What to produce
When the string "newer" occurs in a line of the records, show that line.

Stored data
/-- LINE_FILL_ARRIVAL: the fill of miss register `i` (R294, R296, R299, R306, R309, R311). -/
def State.fillArrival (s : State) (c : CoreId) (i : Fin 4) : State :=
  match s.core[c].miss[i] with
  | none => s
  | some m =>
    match m.got with
    | none => s
    | some (.data d) =>
      let d := s.overlay c m.line d
      s.modCore c fun k =>
        let age : BitVec 2 :=
          if m.prefetch then (if m.joined then 0 else 3)
          else if k.strmEn && k.prevFill == some (m.line - 1) then 3 else 0
        let k := { k with miss := k.miss.set i none }
        let k := k.serve m.line m.users (.ok d)
        let k := if k.cacheOn && !m.snooped then k.alloc m.line d age else k
        { k with prevFill := some m.line }
    | some e =>
      let s := s.modCore c fun k =>
        (({ k with miss := k.miss.set i none } : Core).serve m.line m.users (.error (errCode e)))
      if m.users.isEmpty && !m.debug then s else s.fillError c m.line

/-- What a port read reaches the miss register that asked for it (R309). -/
def Core.fillGot (k : Core) (i : Fin 4) (l : BitVec 27) (r : LineRes) : Core :=
  match k.miss[i] with
  | some m => if m.line = l ∧ m.got.isNone then { k with miss := k.miss.set i (some { m with got := some r }) } else k
  | none => k

/-- What a port read reaches the copy that asked for it (R302). -/
def Core.pinGot (k : Core) (l : BitVec 27) (r : LineRes) : Core :=
  match k.pinld with
  | some p => if p.line = l ∧ p.got.isNone then { k with pinld := some { p with got := some r } } else k
  | none => k

/-! ## Invalidation (R307, R309) -/

/-- A line leaves the caches of a core and marks its miss registers. Pinned slots are not touched. -/
def Core.drop (k : Core) (p : BitVec 27 → Bool) : Core :=
  { k with lc := Vector.ofFn fun i =>
             if !pinned k i && p k.lc[i].line then { k.lc[i] with valid := false } else k.lc[i],
           victims := k.victims.filter fun e => !p e.line,
           miss := Vector.ofFn fun i => (k.miss[i]).map fun m => if p m.line then { m with snooped := true } else m }

/-- The lines that `p` names are invalidated in the cores that `q` names, and queued port requests for them are not joined any more. -/
def State.invalidate (s : State) (q : CoreId → Bool) (p : BitVec 27 → Bool) : State :=
  let s := s.allCores fun c k => if q c then k.drop p else k
  let mark (r : FlashReq) : FlashReq :=
    if r.cmd = 0 ∧ p (lineOf (0x10000000#32 ||| fld r.addr 2)) then { r with snooped := true } else r
  { s with flash := { s.flash with queue := s.flash.queue.map mark,
                                   tags := Vector.ofFn fun t => (s.flash.tags[t]).map mark } }

/-- Every unpinned entry and the victim cache of a core become invalid (R310, R311). -/
def Core.invalAll (k : Core) : Core :=
  { k with lc := Vector.ofFn fun i => if pinned k i then k.lc[i] else { k.lc[i] with valid := false }, victims := [] }

/-- An address in the cached form for a fabric address inside the window FAB_WIN selects (R446). -/
def State.fabToCached (s : State) (fa : Word) : Option Word :=
  if bits fa 27 5 = s.fabric.win then some (0x20000000#32 ||| (fa &&& 0x07FFFFFF)) else none
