/-- An accepted record with phase error `e`, and what it raises (R254, R256 to R258). `aligned`: the master's number for the
follower's present frame; `pf`, `total`: own position and frame length, in 1/16 dot; `units`: quads per line. -/
def State.msRecord (s : State) (n : Fin 4) (e : Int) (aligned : BitVec 16) (genmin hops : Nat) (total units : Nat) : State :=
  let m := s.ports.ms[n]
  let b := m.bound (s.transit.tb[(n.castLE (by omega) : TbId)].glast.toNat + 1) genmin
  let ok := decide (e.natAbs ≤ b.natAbs)
  let up := Config.freeBool s.freeCtr
  let s := { s with freeCtr := s.freeCtr + 1 }
  let m : Ms := { m with err := BitVec.ofInt 32 e, gen := BitVec.ofNat 2 genmin, hops := BitVec.ofNat 6 hops, lines := 0,
                         adopt := some aligned }
  let restart := m.state = .acquire && m.rsten && decide (16 * 2 ^ m.rstsh.toNat < e.natAbs)
  let m : Ms :=
    if restart then
      -- line 0, quad 0 is due when the follower would be at e of its frame; the code is driven three edges before (R244, R258)
      let q := ((e.emod total).toNat + 32) / 64 % (total / 64)
      let q := (q + total / 64 - 3) % (total / 64)
      { m with restartAt := some (q / units, q % units) }
    else
      let m := { m with rate := BitVec.ofInt 32 (m.nextRate e up) }
      if m.state = .holdover ∨ m.state = .lost then m else { m with pend := e }
  let m : Ms := { m with inRow := if ok then m.inRow + 1 else 0, outRow := if ok then 0 else m.outRow + 1 }
  let lock (m : Ms) : Ms := { m with state := .locked, inRow := 0, outRow := 0, adoptDue := true }
  let m' : Ms := match m.state with
    | .acquire => if 4 ≤ m.inRow then lock m else m
    | .locked => if 2 ≤ m.outRow then m.toAcquire else m
    | .holdover => if ok then lock m else m.toAcquire
    | .lost => m.toAcquire
    | .off => m
  let s := s.modMs n fun _ => m'
  if m'.state == .locked && m.state != .locked then s.raise ⟨192 + n.val, by omega⟩ m'.err else s

/-- Brings a phase difference into the range of R254: the error, and the turns added. -/
def phase (raw : Int) (total : Nat) : Int × Int :=
  if (total : Int) < 2 * raw then (raw - total, -1)
  else if 2 * raw ≤ -(total : Int) then (raw + total, 1) else (raw, 0)

/-- The position of a beam in sixteenths of a dot: the grain that its last sample began, and the sixteenths since (R240, R254). -/
def Tb.pos16 (b : Tb) (within : BitVec 6) : Nat := (b.slot * (b.glast.toNat + 1) + b.grain) * 16 + within.toNat

/-- A SYNC record at follower `n` (R254, R255). `within`: how far the follower is into its present quad, in sixteenths of a dot. A DOTPER
outside the range of R255 sets DOTERR whatever the record's source. -/
def State.msSync (s : State) (n : Fin 4) (p : PortId) (src : BitVec 7) (r : SyncRec) (within : BitVec 6) : State :=
  let m := s.ports.ms[n]
  let b := s.transit.tb[(n.castLE (by omega) : TbId)]
  let dot := !(dotperOk r.dotper) || !(dotperOk m.dotper)
  if m.useMode ≠ 2 ∨ !m.follows then s
  else if src ≠ m.useNode ∨ r.beam ≠ m.useBeam.setWidth 8 then s.modMs n fun m => { m with dotErr := m.dotErr || dot }
  else
    let geom := r.glast != b.glast.setWidth 16 || r.slast != b.slast.setWidth 16
    let rp := s.ring.port[p]
    let newer := match m.lastSeq with
      | none => true
      | some q => let d := (r.seq - q).toNat; 1 ≤ d && d ≤ 32767
    if geom || dot || decide (0x40 < m.useNode.toNat) || !m.ports.getLsbD p.val || !rp.dlyOk || r.genmin = 0 || !newer then
      s.modMs n fun m =>
        { m with geom := m.geom || geom, dotErr := m.dotErr || dot, drop := satInc m.drop }
    else
      let grains := b.glast.toNat + 1
      let total := grains * 16 * (b.slast.toNat + 1)
      let d : Int := r.corr + rp.ldly.toNat
      let x : Int := r.line.toNat * grains * 16 + r.pos16.toNat + (d * 16).fdiv r.dotper.toNat
      let ph := phase ((b.pos16 within : Int) - x.emod total) total
      let aligned := r.frame + BitVec.ofInt 16 (x.ediv total + ph.2)
      let s := s.modMs n fun m => { m with lastSeq := some r.seq }
      s.msRecord n ph.1 aligned r.genmin.toNat r.hops.toNat total (grains / 4)

/-- A local follower forms its error from the two positions sampled (R254). -/
def State.msLocal (s : State) (n : Fin 4) : State :=
  let m := s.ports.ms[n]
  let l : TbId := ⟨m.useLbeam.toNat, by omega⟩
  if m.useMode ≠ 3 ∨ !m.follows ∨ m.ownBeam n ∨ !s.tbRuns l then s
  else
    let b := s.transit.tb[(n.castLE (by omega) : TbId)]
    let a := s.transit.tb[l]
    let grains := b.glast.toNat + 1
    let total := grains * 16 * (b.slast.toNat + 1)
    let ph := phase ((b.pos16 0 : Int) - (a.pos16 0 : Int).emod total) total
    s.msRecord n ph.1 (a.frame + BitVec.ofInt 16 ph.2) 0 0 total (grains / 4)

Response
    let newer := match m.lastSeq with
    if geom || dot || decide (0x40 < m.useNode.toNat) || !m.ports.getLsbD p.val || !rp.dlyOk || r.genmin = 0 || !newer then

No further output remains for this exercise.